▶ _YOUR INSTRUCTIONS_
Return each line of the records below in which the string "obtain" turns up.
□ □ □ □
-- ==== Sys2Proof/Laws/Memory.lean ====
section
/-! SUPPORT. Memory: read after write, and that every operation keeps the canonical form (20_memory.md R50, R53). -/

namespace Sys2Proof.Machine

theorem Memory.read_erase (m : Memory) (a b : Nat) :
    (m.erase a).read b = if b = a then unlisted else m.read b := by
  induction m with
  | nil => simp [Memory.erase, Memory.read]
  | cons c rest ih =>
    obtain ⟨x, v⟩ := c
    simp only [Memory.erase] at ih ⊢
    by_cases hx : x = a
    · subst hx
      by_cases hb : b = x
      · simpa [hb] using ih
      · simp [Memory.read, hb, Ne.symm hb] at ih ⊢
        exact ih
    · simp only [List.filter_cons, bne_iff_ne, ne_eq, hx, not_false_eq_true, if_true, Memory.read]
      by_cases hb : x = b
      · subst hb; simp [hx]
      · simp only [hb, if_false]; exact ih

theorem Memory.read_insert (m : Memory) (a b : Nat) (v : Byte)
    (hno : ∀ c ∈ m, c.1 ≠ a) :
    (Memory.insert a v m).read b = if b = a then v else m.read b := by
  induction m with
  | nil => simp [Memory.insert, Memory.read, eq_comm]
  | cons c rest ih =>
    obtain ⟨x, w⟩ := c
    have hx : x ≠ a := hno (x, w) (by simp)
    have ih' := ih fun d hd => hno d (by simp [hd])
    simp only [Memory.insert]
    split
    · by_cases hb : b = a
      · simp [Memory.read, hb]
      · simp [Memory.read, hb, Ne.symm hb]
    · by_cases hb : x = b
      · subst hb; simp [Memory.read, hx]
      · simp only [Memory.read, hb, if_false]; exact ih'

theorem Memory.mem_erase {m : Memory} {a : Nat} {c : Host.Cell} : c ∈ m.erase a ↔ c ∈ m ∧ c.1 ≠ a := by
  simp [Memory.erase]

/-- Read after write: the written byte there, every other byte as before. -/
theorem Memory.read_write (m : Memory) (a b : Nat) (v : Byte) :
    (m.write a v).read b = if b = a then v else m.read b := by
  unfold Memory.write
  split
  · next h => rw [Memory.read_erase, h]
  · rw [Memory.read_insert _ _ _ _ fun c hc => (Memory.mem_erase.mp hc).2, Memory.read_erase]
    split <;> rfl

@[simp] theorem Memory.read_write_same (m : Memory) (a : Nat) (v : Byte) : (m.write a v).read a = v := by
  simp [Memory.read_write]

theorem Memory.read_write_ne (m : Memory) {a b : Nat} (v : Byte) (h : b ≠ a) :
    (m.write a v).read b = m.read b := by
  simp [Memory.read_write, h]

theorem Memory.mem_insert {m : Memory} {a : Nat} {v : Byte} {c : Host.Cell} :
    c ∈ Memory.insert a v m ↔ c = (a, v) ∨ c ∈ m := by
  induction m with
  | nil => simp [Memory.insert]
  | cons d rest ih =>
    simp only [Memory.insert]
    split
    · simp
    · simp only [List.mem_cons, ih]; tauto

theorem Memory.wf_erase {m : Memory} (h : m.wf) (a : Nat) : (m.erase a).wf :=
  ⟨fun c hc => h.1 c (Memory.mem_erase.mp hc).1, h.2.filter _⟩

theorem Memory.pairwise_insert {m : Memory} {a : Nat} {v : Byte} (h : m.Pairwise fun c d => c.1 < d.1)
    (hno : ∀ c ∈ m, c.1 ≠ a) : (Memory.insert a v m).Pairwise fun c d => c.1 < d.1 := by
  induction m with
  | nil => simp [Memory.insert]
  | cons c rest ih =>
    obtain ⟨hc, hr⟩ := List.pairwise_cons.mp h
    simp only [Memory.insert]
    split
    · next hlt =>
      refine List.pairwise_cons.mpr ⟨fun d hd => ?_, h⟩
      rcases List.mem_cons.mp hd with rfl | hd
      · exact hlt
      · exact lt_trans hlt (hc d hd)
    · next hge =>
      refine List.pairwise_cons.mpr ⟨fun d hd => ?_, ih hr fun d hd => hno d (by simp [hd])⟩
      rcases Memory.mem_insert.mp hd with rfl | hd
      · have := hno c (by simp); simp only; omega
      · exact hc d hd

theorem Memory.wf_nil : Memory.wf [] := ⟨fun _ hc => absurd hc (List.not_mem_nil), List.Pairwise.nil⟩

/-- A write inside memory keeps the canonical form. -/
theorem Memory.wf_write {m : Memory} (h : m.wf) {a : Nat} (ha : a < memSize) (v : Byte) : (m.write a v).wf := by
  unfold Memory.write
  split
  · exact Memory.wf_erase h a
  · next hv =>
    have he := Memory.wf_erase h a
    refine ⟨fun c hc => ?_, Memory.pairwise_insert he.2 fun c hc => (Memory.mem_erase.mp hc).2⟩
    rcases Memory.mem_insert.mp hc with rfl | hc
    · exact ⟨ha, hv⟩
    · exact he.1 c hc

theorem Memory.wf_writeFrom {m : Memory} (h : m.wf) (a : Nat) (bs : List Byte) : (m.writeFrom a bs).wf := by
  induction bs generalizing m a with
  | nil => exact h
  | cons b rest ih =>
    simp only [Memory.writeFrom]
    apply ih
    split
    · next ha => exact Memory.wf_write h ha b
    · exact h

/-- What every address reads as after bytes are written from `a` on. -/
theorem Memory.read_writeFrom (m : Memory) (a : Nat) (bs : List Byte) (b : Nat) :
    (m.writeFrom a bs).read b =
      if h : a ≤ b ∧ b - a < bs.length ∧ b < memSize then bs[b - a]'h.2.1 else m.read b := by
  induction bs generalizing m a with
  | nil => simp [Memory.writeFrom]
  | cons v rest ih =>
    simp only [Memory.writeFrom, ih]
    by_cases hlo : a + 1 ≤ b
    · have hsub : b - a = b - (a + 1) + 1 := by omega
      have hne : b ≠ a := by omega
      by_cases hin : b - (a + 1) < rest.length ∧ b < memSize
      · have h1 : a + 1 ≤ b ∧ b - (a + 1) < rest.length ∧ b < memSize := ⟨hlo, hin⟩
        have h2 : a ≤ b ∧ b - a < (v :: rest).length ∧ b < memSize := by
          refine ⟨by omega, ?_, hin.2⟩; simp only [List.length_cons]; omega
        rw [dif_pos h1, dif_pos h2]
        simp [hsub]
      · have h1 : ¬ (a + 1 ≤ b ∧ b - (a + 1) < rest.length ∧ b < memSize) := fun h => hin h.2
        have h2 : ¬ (a ≤ b ∧ b - a < (v :: rest).length ∧ b < memSize) := by
          rintro ⟨_, h3, h4⟩; simp only [List.length_cons] at h3; exact hin ⟨by omega, h4⟩
        rw [dif_neg h1, dif_neg h2]
        split
        · exact Memory.read_write_ne m v hne
        · rfl
    · have h1 : ¬ (a + 1 ≤ b ∧ b - (a + 1) < rest.length ∧ b < memSize) := fun h => hlo h.1
      rw [dif_neg h1]
      by_cases hb : b = a
      · subst hb
        by_cases hs : b < memSize
        · simp [hs]
        · simp [hs]
      · have h2 : ¬ (a ≤ b ∧ b - a < (v :: rest).length ∧ b < memSize) := by omega
        rw [dif_neg h2]
        split
        · exact Memory.read_write_ne m v hb
        · rfl

/-- A byte that is not listed reads as `unlisted`. -/
theorem Memory.read_of_not_mem {m : Memory} {a : Nat} (h : ∀ c ∈ m, c.1 ≠ a) : m.read a = unlisted := by
  induction m with
  | nil => rfl
  | cons c rest ih =>
    simp [Memory.read, h c (by simp), ih fun d hd => h d (by simp [hd])]

end Sys2Proof.Machine
end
□ □ □ □
▶ _ANSWER TO THIS PROBLEM_
    obtain ⟨x, v⟩ := c
    obtain ⟨x, w⟩ := c
    obtain ⟨hc, hr⟩ := List.pairwise_cons.mp h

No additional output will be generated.